Reporting from Washington — White House victories are rare these days, but President Obama can claim solid progress in his lonely battle to quit smoking.
The president has gone nine months without sneaking a cigarette, White House Press Secretary Robert Gibbs reported Thursday.
Every day is a struggle and there's no guarantee the president won't light up tomorrow, it seems. Still, for a president who has been trying to quit for years, the nine-month hiatus is a welcome sign that he's breaking the addiction.
Obama still chews nicotine gum, which his doctors have advised. In a physical he had in March, Obama was pronounced fit but told to "continue smoking cessation efforts." It was about the time of that medical exam that Obama smoked his last cigarette, according to the timetable laid out by Gibbs.

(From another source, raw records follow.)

-- ==== Sys2Proof/Laws/ReachHostReq.lean ====
section
/-!
SUPPORT. What each operation of Machine/HostReq.lean can change.
-/
namespace Sys2Proof.Machine

set_option linter.unusedTactic false
set_option linter.unreachableTactic false
set_option linter.unusedSimpArgs false

theorem dropAccs_reach {L a s x0} (h_retrain : Piece.retrain ∈ L) (h_accs : Piece.accs ∈ L) (h_lostFids : Piece.lostFids ∈ L)
    (h : Reach L a s) : Reach L a (dropAccs x0 s) := by
  unfold dropAccs
  with_reducible repeat'
    (first | assumption | intro _ | extract_lets | apply proceed_reach | apply ReachP.ite | apply ReachP.foldl |
      apply ReachP.out | apply Reach.foldl | apply Reach.ite | split | apply Reach.accs_lostFids | apply Reach.accs |
      apply Reach.lostFids | (simp only [ReachP.pair_iff]) | (dsimp +zetaDelta only))

theorem bulkWrAnswer_reach {L a s x0 x1 x2} (h_hif_regs : Piece.regs .hif ∈ L) (h_retrain : Piece.retrain ∈ L)
    (h_accs : Piece.accs ∈ L) (h_chans : Piece.chans ∈ L) (h_lostFids : Piece.lostFids ∈ L) (h_out : Piece.out ∈ L)
    (h : Reach L a s) : ReachP L a (bulkWrAnswer x0 x1 x2 s) := by
  unfold bulkWrAnswer
  with_reducible repeat'
    (first | assumption | intro _ | extract_lets | apply sendSeq_reach | apply dropAccs_reach | apply ReachP.ite |
      apply ReachP.foldl | apply ReachP.out | apply Reach.foldl | apply Reach.ite | split | (simp only [ReachP.pair_iff]) |
      (dsimp +zetaDelta only))

theorem bulkWrReq_reach {L a s x0 x1 x2} (h_hif_regs : Piece.regs .hif ∈ L) (h_yrd_regs : Piece.regs .yrd ∈ L)
    (h_mem_regs : Piece.regs .mem ∈ L) (h_lpd_regs : Piece.regs .lpd ∈ L) (h_mce_regs : Piece.regs .mce ∈ L)
    (h_sec_regs : Piece.regs .sec ∈ L) (h_ras_regs : Piece.regs .ras ∈ L) (h_evr_regs : Piece.regs .evr ∈ L)
    (h_mem : Piece.mem ∈ L) (h_yard : Piece.yard ∈ L) (h_retrain : Piece.retrain ∈ L) (h_accs : Piece.accs ∈ L)
    (h_nextTag : Piece.nextTag ∈ L) (h_ports : Piece.ports ∈ L) (h_chans : Piece.chans ∈ L) (h_lostFids : Piece.lostFids ∈ L)
    (h_mce : Piece.mce ∈ L) (h_evr : Piece.evr ∈ L) (h_out : Piece.out ∈ L) (h_freeCtr : Piece.freeCtr ∈ L) (h : Reach L a s) :
    ReachP L a (bulkWrReq x0 x1 x2 s) := by
  unfold bulkWrReq
  with_reducible repeat'
    (first | assumption | intro _ | extract_lets | (refine ReachP.use (by assumption) ?_) | apply bulkWrAnswer_reach |
      apply memWrite_reach | apply noteHeld_reach | apply updSess_reach | apply poke_reach | apply ReachP.ite |
      apply ReachP.foldl | apply ReachP.out | apply Reach.foldl | apply Reach.ite | split | (simp only [ReachP.pair_iff]) |
      (dsimp +zetaDelta only))

theorem bulkRdData_reach {L a s x0 x1 x2 x3 x4} (h_hif_regs : Piece.regs .hif ∈ L) (h_retrain : Piece.retrain ∈ L)
    (h_accs : Piece.accs ∈ L) (h_chans : Piece.chans ∈ L) (h_lostFids : Piece.lostFids ∈ L) (h_out : Piece.out ∈ L)
    (h : Reach L a s) : ReachP L a (bulkRdData x0 x1 x2 x3 x4 s) := by
  unfold bulkRdData
  with_reducible repeat'
    (first | assumption | intro _ | extract_lets | apply sendSeq_reach | apply dropAccs_reach | apply ReachP.ite |
      apply ReachP.foldl | apply ReachP.out | apply Reach.foldl | apply Reach.ite | split | (simp only [ReachP.pair_iff]) |
      (dsimp +zetaDelta only))

theorem bulkRdEnd_reach {L a s x0 x1 x2} (h_hif_regs : Piece.regs .hif ∈ L) (h_retrain : Piece.retrain ∈ L)
    (h_accs : Piece.accs ∈ L) (h_chans : Piece.chans ∈ L) (h_lostFids : Piece.lostFids ∈ L) (h_out : Piece.out ∈ L)
    (h : Reach L a s) : ReachP L a (bulkRdEnd x0 x1 x2 s) := by
  unfold bulkRdEnd
  with_reducible repeat'
    (first | assumption | intro _ | extract_lets | apply sendSeq_reach | apply dropAccs_reach | apply ReachP.ite |
      apply ReachP.foldl | apply ReachP.out | apply Reach.foldl | apply Reach.ite | split | (simp only [ReachP.pair_iff]) |
      (dsimp +zetaDelta only))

Smoking "is not something that he's proud of," Gibbs said at the daily White House media briefing. "He knows that it's not good for him. He doesn't like it. He doesn't like children to know about it, obviously, including his."

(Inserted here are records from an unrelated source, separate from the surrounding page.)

theorem execSegDown_reach {L x0 s} (h_yrd_regs : Piece.regs .yrd ∈ L) (h_mem_regs : Piece.regs .mem ∈ L)
    (h_lpd_regs : Piece.regs .lpd ∈ L) (h_mce_regs : Piece.regs .mce ∈ L) (h_col_regs : Piece.regs .col ∈ L)
    (h_sec_regs : Piece.regs .sec ∈ L) (h_ras_regs : Piece.regs .ras ∈ L) (h_evr_regs : Piece.regs .evr ∈ L)
    (h_mem : Piece.mem ∈ L) (h_flights : Piece.flights ∈ L) (h_yard : Piece.yard ∈ L) (h_retrain : Piece.retrain ∈ L)
    (h_accs : Piece.accs ∈ L) (h_nextTag : Piece.nextTag ∈ L) (h_col : Piece.col ∈ L) (h_ports : Piece.ports ∈ L)
    (h_mce : Piece.mce ∈ L) (h_evr : Piece.evr ∈ L) (h_freeCtr : Piece.freeCtr ∈ L) : ReachE L s (execSegDown x0 s) := by
  unfold execSegDown
  with_reducible repeat'
    (first | assumption | apply ReachE.next | intro _ | extract_lets | apply segDown_reach | apply wh_reach |
      apply Reach.foldl | apply Reach.ite | split | (exact Reach.rfl') | (dsimp +zetaDelta only))

theorem execColCmdOpen_reach {L x0 x1 s} (h_yrd_regs : Piece.regs .yrd ∈ L) (h_mem_regs : Piece.regs .mem ∈ L)
    (h_lpd_regs : Piece.regs .lpd ∈ L) (h_mce_regs : Piece.regs .mce ∈ L) (h_col_regs : Piece.regs .col ∈ L)
    (h_sec_regs : Piece.regs .sec ∈ L) (h_ras_regs : Piece.regs .ras ∈ L) (h_evr_regs : Piece.regs .evr ∈ L)
    (h_bus : Piece.bus ∈ L) (h_mem : Piece.mem ∈ L) (h_flights : Piece.flights ∈ L) (h_yard : Piece.yard ∈ L)
    (h_accs : Piece.accs ∈ L) (h_nextTag : Piece.nextTag ∈ L) (h_col : Piece.col ∈ L) (h_ports : Piece.ports ∈ L)
    (h_mce : Piece.mce ∈ L) (h_evr : Piece.evr ∈ L) (h_freeCtr : Piece.freeCtr ∈ L) : ReachE L s (execColCmdOpen x0 x1 s) := by
  unfold execColCmdOpen
  with_reducible repeat'
    (first | assumption | apply ReachE.next | intro _ | extract_lets | apply colRow_reach | apply atDone_reach |
      apply wh_reach | apply Reach.foldl | apply Reach.ite | split | (exact Reach.rfl') | (dsimp +zetaDelta only))

theorem execColCmdAbort_reach {L x0 x1 s} (h_yrd_regs : Piece.regs .yrd ∈ L) (h_mem_regs : Piece.regs .mem ∈ L)
    (h_lpd_regs : Piece.regs .lpd ∈ L) (h_mce_regs : Piece.regs .mce ∈ L) (h_col_regs : Piece.regs .col ∈ L)
    (h_sec_regs : Piece.regs .sec ∈ L) (h_ras_regs : Piece.regs .ras ∈ L) (h_evr_regs : Piece.regs .evr ∈ L)
    (h_bus : Piece.bus ∈ L) (h_mem : Piece.mem ∈ L) (h_flights : Piece.flights ∈ L) (h_yard : Piece.yard ∈ L)
    (h_accs : Piece.accs ∈ L) (h_nextTag : Piece.nextTag ∈ L) (h_col : Piece.col ∈ L) (h_ports : Piece.ports ∈ L)
    (h_mce : Piece.mce ∈ L) (h_evr : Piece.evr ∈ L) (h_freeCtr : Piece.freeCtr ∈ L) : ReachE L s (execColCmdAbort x0 x1 s) := by
  unfold execColCmdAbort
  with_reducible repeat'
    (first | assumption | apply ReachE.next | intro _ | extract_lets | apply colRow_reach | apply atDone_reach |
      apply wh_reach | apply Reach.foldl | apply Reach.ite | split | (exact Reach.rfl') | (dsimp +zetaDelta only))

theorem execCollVerdictTimeout_reach {L x0 s} (h_col_regs : Piece.regs .col ∈ L) (h_ras_regs : Piece.regs .ras ∈ L)
    (h_evr_regs : Piece.regs .evr ∈ L) (h_mem : Piece.mem ∈ L) (h_flights : Piece.flights ∈ L) (h_col : Piece.col ∈ L)
    (h_ports : Piece.ports ∈ L) (h_evr : Piece.evr ∈ L) (h_freeCtr : Piece.freeCtr ∈ L) : ReachE L s (execCollVerdictTimeout x0 s)
    := by
  unfold execCollVerdictTimeout
  with_reducible repeat'
    (first | assumption | apply ReachE.next | intro _ | extract_lets | apply verdictTimeout_reach | apply wh_reach |
      apply Reach.foldl | apply Reach.ite | split | (exact Reach.rfl') | (dsimp +zetaDelta only))

theorem execResume_reach {L x0 x1 s} (h_hif_regs : Piece.regs .hif ∈ L) (h_dsp_regs : Piece.regs .dsp ∈ L)
    (h_yrd_regs : Piece.regs .yrd ∈ L) (h_mem_regs : Piece.regs .mem ∈ L) (h_lpd_regs : Piece.regs .lpd ∈ L)
    (h_mce_regs : Piece.regs .mce ∈ L) (h_sec_regs : Piece.regs .sec ∈ L) (h_ras_regs : Piece.regs .ras ∈ L)
    (h_evr_regs : Piece.regs .evr ∈ L) (h_bus : Piece.bus ∈ L) (h_queues : Piece.queues ∈ L) (h_nextFid : Piece.nextFid ∈ L)
    (h_yard : Piece.yard ∈ L) (h_retrain : Piece.retrain ∈ L) (h_accs : Piece.accs ∈ L) (h_nextTag : Piece.nextTag ∈ L)
    (h_ports : Piece.ports ∈ L) (h_chans : Piece.chans ∈ L) (h_evr : Piece.evr ∈ L) (h_out : Piece.out ∈ L)
    (h_freeCtr : Piece.freeCtr ∈ L) : ReachE L s (execResume x0 x1 s) := by
  unfold execResume
  with_reducible repeat'
    (first | assumption | apply ReachE.next | intro _ | extract_lets | apply onQueue_reach | apply resumeQueue_reach |
      apply atDone_reach | apply wh_reach | apply Reach.foldl | apply Reach.ite | split | (exact Reach.rfl') |
      (dsimp +zetaDelta only))

theorem execRunClear_reach {L x0 x1 s} (h_dsp_regs : Piece.regs .dsp ∈ L) (h_bus : Piece.bus ∈ L) : ReachE L s
    (execRunClear x0 x1 s) := by
  unfold execRunClear
  with_reducible repeat'
    (first | assumption | apply ReachE.next | intro _ | extract_lets | apply onQueue_reach | apply st_reach |
      apply atDone_reach | apply wh_reach | apply Reach.foldl | apply Reach.ite | split | (exact Reach.rfl') |
      (dsimp +zetaDelta only))

theorem execDescriptorComplete_reach {L x0 s} (h_hif_regs : Piece.regs .hif ∈ L) (h_dsp_regs : Piece.regs .dsp ∈ L)
    (h_tok_regs : Piece.regs .tok ∈ L) (h_yrd_regs : Piece.regs .yrd ∈ L) (h_mem_regs : Piece.regs .mem ∈ L)
    (h_lpd_regs : Piece.regs .lpd ∈ L) (h_mce_regs : Piece.regs .mce ∈ L) (h_kvs_regs : Piece.regs .kvs ∈ L)
    (h_scn_regs : Piece.regs .scn ∈ L) (h_sec_regs : Piece.regs .sec ∈ L) (h_ras_regs : Piece.regs .ras ∈ L)
    (h_evr_regs : Piece.regs .evr ∈ L) (h_mem : Piece.mem ∈ L) (h_toks : Piece.toks ∈ L) (h_queues : Piece.queues ∈ L)
    (h_flights : Piece.flights ∈ L) (h_descriptors : Piece.descriptors ∈ L) (h_yard : Piece.yard ∈ L)
    (h_retrain : Piece.retrain ∈ L) (h_accs : Piece.accs ∈ L) (h_nextTag : Piece.nextTag ∈ L) (h_lab : Piece.lab ∈ L)
    (h_scn : Piece.scn ∈ L) (h_ports : Piece.ports ∈ L) (h_chans : Piece.chans ∈ L) (h_mce : Piece.mce ∈ L)
    (h_evr : Piece.evr ∈ L) (h_out : Piece.out ∈ L) (h_freeCtr : Piece.freeCtr ∈ L) : ReachE L s (execDescriptorComplete x0 s) :=
    by
  unfold execDescriptorComplete
  with_reducible repeat'
    (first | assumption | apply ReachE.next | intro _ | extract_lets | apply completeFlight_reach | apply wh_reach |
      apply Reach.foldl | apply Reach.ite | split | (exact Reach.rfl') | (dsimp +zetaDelta only))

theorem execFlush_reach {L x0 x1 s} (h_dsp_regs : Piece.regs .dsp ∈ L) (h_bus : Piece.bus ∈ L) (h_queues : Piece.queues ∈ L)
    (h_flights : Piece.flights ∈ L) (h_descriptors : Piece.descriptors ∈ L) (h_retrain : Piece.retrain ∈ L)
    (h_accs : Piece.accs ∈ L) : ReachE L s (execFlush x0 x1 s) := by
  unfold execFlush
  with_reducible repeat'
    (first | assumption | apply ReachE.next | intro _ | extract_lets | apply onQueue_reach | apply flushQueue_reach |
      apply atDone_reach | apply wh_reach | apply Reach.foldl | apply Reach.ite | split | (exact Reach.rfl') |
      (dsimp +zetaDelta only))

theorem execFence_reach {L x0 s} (h_hif_regs : Piece.regs .hif ∈ L) (h_dsp_regs : Piece.regs .dsp ∈ L)
    (h_tok_regs : Piece.regs .tok ∈ L) (h_yrd_regs : Piece.regs .yrd ∈ L) (h_mem_regs : Piece.regs .mem ∈ L)
    (h_lpd_regs : Piece.regs .lpd ∈ L) (h_mce_regs : Piece.regs .mce ∈ L) (h_sec_regs : Piece.regs .sec ∈ L)
    (h_ras_regs : Piece.regs .ras ∈ L) (h_evr_regs : Piece.regs .evr ∈ L) (h_mem : Piece.mem ∈ L) (h_toks : Piece.toks ∈ L)
    (h_queues : Piece.queues ∈ L) (h_lastServed : Piece.lastServed ∈ L) (h_flights : Piece.flights ∈ L)
    (h_nextFid : Piece.nextFid ∈ L) (h_yard : Piece.yard ∈ L) (h_retrain : Piece.retrain ∈ L) (h_leases : Piece.leases ∈ L)
    (h_accs : Piece.accs ∈ L) (h_nextTag : Piece.nextTag ∈ L) (h_ports : Piece.ports ∈ L) (h_chans : Piece.chans ∈ L)
    (h_mce : Piece.mce ∈ L) (h_evr : Piece.evr ∈ L) (h_out : Piece.out ∈ L) (h_freeCtr : Piece.freeCtr ∈ L) : ReachE L s
    (execFence x0 s) := by
  unfold execFence
  with_reducible repeat'
    (first | assumption | apply ReachE.next | intro _ | extract_lets | apply fenceGo_reach | apply wh_reach |
      apply Reach.foldl | apply Reach.ite | split | (exact Reach.rfl') | (dsimp +zetaDelta only))

theorem execDispatchIssue_reach {L s} (h_hif_regs : Piece.regs .hif ∈ L) (h_dsp_regs : Piece.regs .dsp ∈ L)
    (h_tok_regs : Piece.regs .tok ∈ L) (h_yrd_regs : Piece.regs .yrd ∈ L) (h_mem_regs : Piece.regs .mem ∈ L)
    (h_lpd_regs : Piece.regs .lpd ∈ L) (h_mce_regs : Piece.regs .mce ∈ L) (h_sec_regs : Piece.regs .sec ∈ L)
    (h_ras_regs : Piece.regs .ras ∈ L) (h_evr_regs : Piece.regs .evr ∈ L) (h_mem : Piece.mem ∈ L) (h_toks : Piece.toks ∈ L)
    (h_queues : Piece.queues ∈ L) (h_lastServed : Piece.lastServed ∈ L) (h_flights : Piece.flights ∈ L)
    (h_nextFid : Piece.nextFid ∈ L) (h_yard : Piece.yard ∈ L) (h_retrain : Piece.retrain ∈ L) (h_leases : Piece.leases ∈ L)
    (h_accs : Piece.accs ∈ L) (h_nextTag : Piece.nextTag ∈ L) (h_ports : Piece.ports ∈ L) (h_chans : Piece.chans ∈ L)
    (h_mce : Piece.mce ∈ L) (h_evr : Piece.evr ∈ L) (h_out : Piece.out ∈ L) (h_freeCtr : Piece.freeCtr ∈ L) : ReachE L s
    (execDispatchIssue s) := by
  unfold execDispatchIssue
  with_reducible repeat'
    (first | assumption | apply ReachE.next | intro _ | extract_lets | apply wh_reach | apply dispatch_reach |
      apply Reach.foldl | apply Reach.ite | split | (exact Reach.rfl') | (dsimp +zetaDelta only))

theorem execDspQTailWrite_reach {L x0 x1 x2 s} (h_hif_regs : Piece.regs .hif ∈ L) (h_dsp_regs : Piece.regs .dsp ∈ L)
    (h_yrd_regs : Piece.regs .yrd ∈ L) (h_mem_regs : Piece.regs .mem ∈ L) (h_lpd_regs : Piece.regs .lpd ∈ L)
    (h_mce_regs : Piece.regs .mce ∈ L) (h_sec_regs : Piece.regs .sec ∈ L) (h_ras_regs : Piece.regs .ras ∈ L)
    (h_evr_regs : Piece.regs .evr ∈ L) (h_bus : Piece.bus ∈ L) (h_queues : Piece.queues ∈ L) (h_nextFid : Piece.nextFid ∈ L)
    (h_yard : Piece.yard ∈ L) (h_retrain : Piece.retrain ∈ L) (h_accs : Piece.accs ∈ L) (h_nextTag : Piece.nextTag ∈ L)
    (h_ports : Piece.ports ∈ L) (h_chans : Piece.chans ∈ L) (h_evr : Piece.evr ∈ L) (h_out : Piece.out ∈ L)
    (h_freeCtr : Piece.freeCtr ∈ L) : ReachE L s (execDspQTailWrite x0 x1 x2 s) := by
  unfold execDspQTailWrite
  with_reducible repeat'
    (first | assumption | apply ReachE.next | intro _ | extract_lets | apply onQueue_reach | apply tailWrite_reach |
      apply atDone_reach | apply wh_reach | apply Reach.foldl | apply Reach.ite | split | (exact Reach.rfl') |
      (dsimp +zetaDelta only))

theorem execOverflowReplay_reach {L x0 s} (h_yrd_regs : Piece.regs .yrd ∈ L) (h_mem_regs : Piece.regs .mem ∈ L)
    (h_lpd_regs : Piece.regs .lpd ∈ L) (h_mce_regs : Piece.regs .mce ∈ L) (h_sec_regs : Piece.regs .sec ∈ L)
    (h_ras_regs : Piece.regs .ras ∈ L) (h_evr_regs : Piece.regs .evr ∈ L) (h_mem : Piece.mem ∈ L) (h_flights : Piece.flights ∈ L)
    (h_stks : Piece.stks ∈ L) (h_yard : Piece.yard ∈ L) (h_retrain : Piece.retrain ∈ L) (h_accs : Piece.accs ∈ L)
    (h_nextTag : Piece.nextTag ∈ L) (h_ports : Piece.ports ∈ L) (h_mce : Piece.mce ∈ L) (h_evr : Piece.evr ∈ L)
    (h_freeCtr : Piece.freeCtr ∈ L) : ReachE L s (execOverflowReplay x0 s) := by
  unfold execOverflowReplay
  with_reducible repeat'
    (first | assumption | apply ReachE.next | intro _ | extract_lets | apply replay_reach | apply wh_reach |
      apply Reach.foldl | apply Reach.ite | split | (exact Reach.rfl') | (dsimp +zetaDelta only))

theorem execRunSet_reach {L x0 x1 s} (h_hif_regs : Piece.regs .hif ∈ L) (h_dsp_regs : Piece.regs .dsp ∈ L)
    (h_yrd_regs : Piece.regs .yrd ∈ L) (h_mem_regs : Piece.regs .mem ∈ L) (h_lpd_regs : Piece.regs .lpd ∈ L)
    (h_mce_regs : Piece.regs .mce ∈ L) (h_sec_regs : Piece.regs .sec ∈ L) (h_ras_regs : Piece.regs .ras ∈ L)
    (h_evr_regs : Piece.regs .evr ∈ L) (h_bus : Piece.bus ∈ L) (h_queues : Piece.queues ∈ L) (h_nextFid : Piece.nextFid ∈ L)
    (h_yard : Piece.yard ∈ L) (h_retrain : Piece.retrain ∈ L) (h_accs : Piece.accs ∈ L) (h_nextTag : Piece.nextTag ∈ L)
    (h_ports : Piece.ports ∈ L) (h_chans : Piece.chans ∈ L) (h_evr : Piece.evr ∈ L) (h_out : Piece.out ∈ L)
    (h_freeCtr : Piece.freeCtr ∈ L) : ReachE L s (execRunSet x0 x1 s) := by
  unfold execRunSet
  with_reducible repeat'
    (first | assumption | apply ReachE.next | intro _ | extract_lets | apply onQueue_reach | apply atDone_reach |
      apply wh_reach | apply runQueue_reach | apply Reach.foldl | apply Reach.ite | split | (exact Reach.rfl') |
      (dsimp +zetaDelta only))

theorem execSessionIdleTimeout_reach {L x0 s} (h_hif_regs : Piece.regs .hif ∈ L) (h_ras_regs : Piece.regs .ras ∈ L)
    (h_evr_regs : Piece.regs .evr ∈ L) (h_flights : Piece.flights ∈ L) (h_arrs : Piece.arrs ∈ L) (h_stks : Piece.stks ∈ L)
    (h_retrain : Piece.retrain ∈ L) (h_accs : Piece.accs ∈ L) (h_col : Piece.col ∈ L) (h_hif : Piece.hif ∈ L)
    (h_chans : Piece.chans ∈ L) (h_evr : Piece.evr ∈ L) (h_freeCtr : Piece.freeCtr ∈ L) : ReachE L s (execSessionIdleTimeout x0 s)
    := by
  unfold execSessionIdleTimeout
  with_reducible repeat'
    (first | assumption | apply ReachE.next | intro _ | extract_lets | apply endSession_reach | apply wh_reach |
      apply Reach.foldl | apply Reach.ite | split | (exact Reach.rfl') | (dsimp +zetaDelta only))

theorem execHostFrameDrop_reach {L x0 s} (h_hif_regs : Piece.regs .hif ∈ L) : ReachE L s (execHostFrameDrop x0 s) := by
  unfold execHostFrameDrop
  with_reducible repeat'
    (first | assumption | apply ReachE.next | intro _ | extract_lets | apply rxDrop_reach | apply rxFrame_reach |
      apply wh_reach | apply onPort_reach | apply Reach.foldl | apply Reach.ite | split | (exact Reach.rfl') |
      (dsimp +zetaDelta only))

theorem execIcmpv6EchoRequest_reach {L x0 x1 x2 x3 s} (h_hif_regs : Piece.regs .hif ∈ L) (h_out : Piece.out ∈ L) : ReachE L s
    (execIcmpv6EchoRequest x0 x1 x2 x3 s) := by
  unfold execIcmpv6EchoRequest
  with_reducible repeat'
    (first | assumption | apply ReachE.next | intro _ | extract_lets | apply icmp_reach | apply wh_reach |
      apply onPort_reach | apply Reach.foldl | apply Reach.ite | split | (exact Reach.rfl') | (dsimp +zetaDelta only))

theorem execDeviceResend_reach {L x0 x1 s} (h_hif_regs : Piece.regs .hif ∈ L) (h_chans : Piece.chans ∈ L)
    (h_out : Piece.out ∈ L) : ReachE L s (execDeviceResend x0 x1 s) := by
  unfold execDeviceResend
  with_reducible repeat'
    (first | assumption | apply ReachE.next | intro _ | extract_lets | apply resendPkt_reach | apply wh_reach |
      apply Reach.foldl | apply Reach.ite | split | (exact Reach.rfl') | (dsimp +zetaDelta only))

Dr. Regina Benjamin, the U.S. surgeon general, said in an interview that she was encouraged by Obama's success.
"I want to say that it's just as important that your teenager stop smoking as it is for the president to stop smoking. Every person should stop," she said.
Quitting smoking is tough under any circumstances, but even more so when one is leading the free world. During North Korean provocations and WikiLeaks document dumps, hardly a day goes by when a smoker might not be tempted to light up.
"I think he would tell you even when in the midst of a tax agreement and a START [nuclear treaty] deal, and all the other things that accumulate, that even where he might have once found some comfort in that, he's pushed it away,'' Gibbs said.
Former Louisiana Gov. Buddy Roemer, who smoked off and on for 25 years and tried to quit while he was in office, said Obama needed to quit for good.
"When the pressure got on and the heat got strong, I would find some excuse to smoke a cigarette," Roemer said in an interview. "I battled it the whole time. And I urge the president to do the same thing. Not only is he an example, but it's important for his health as well. There's no excuse for him to smoke. None."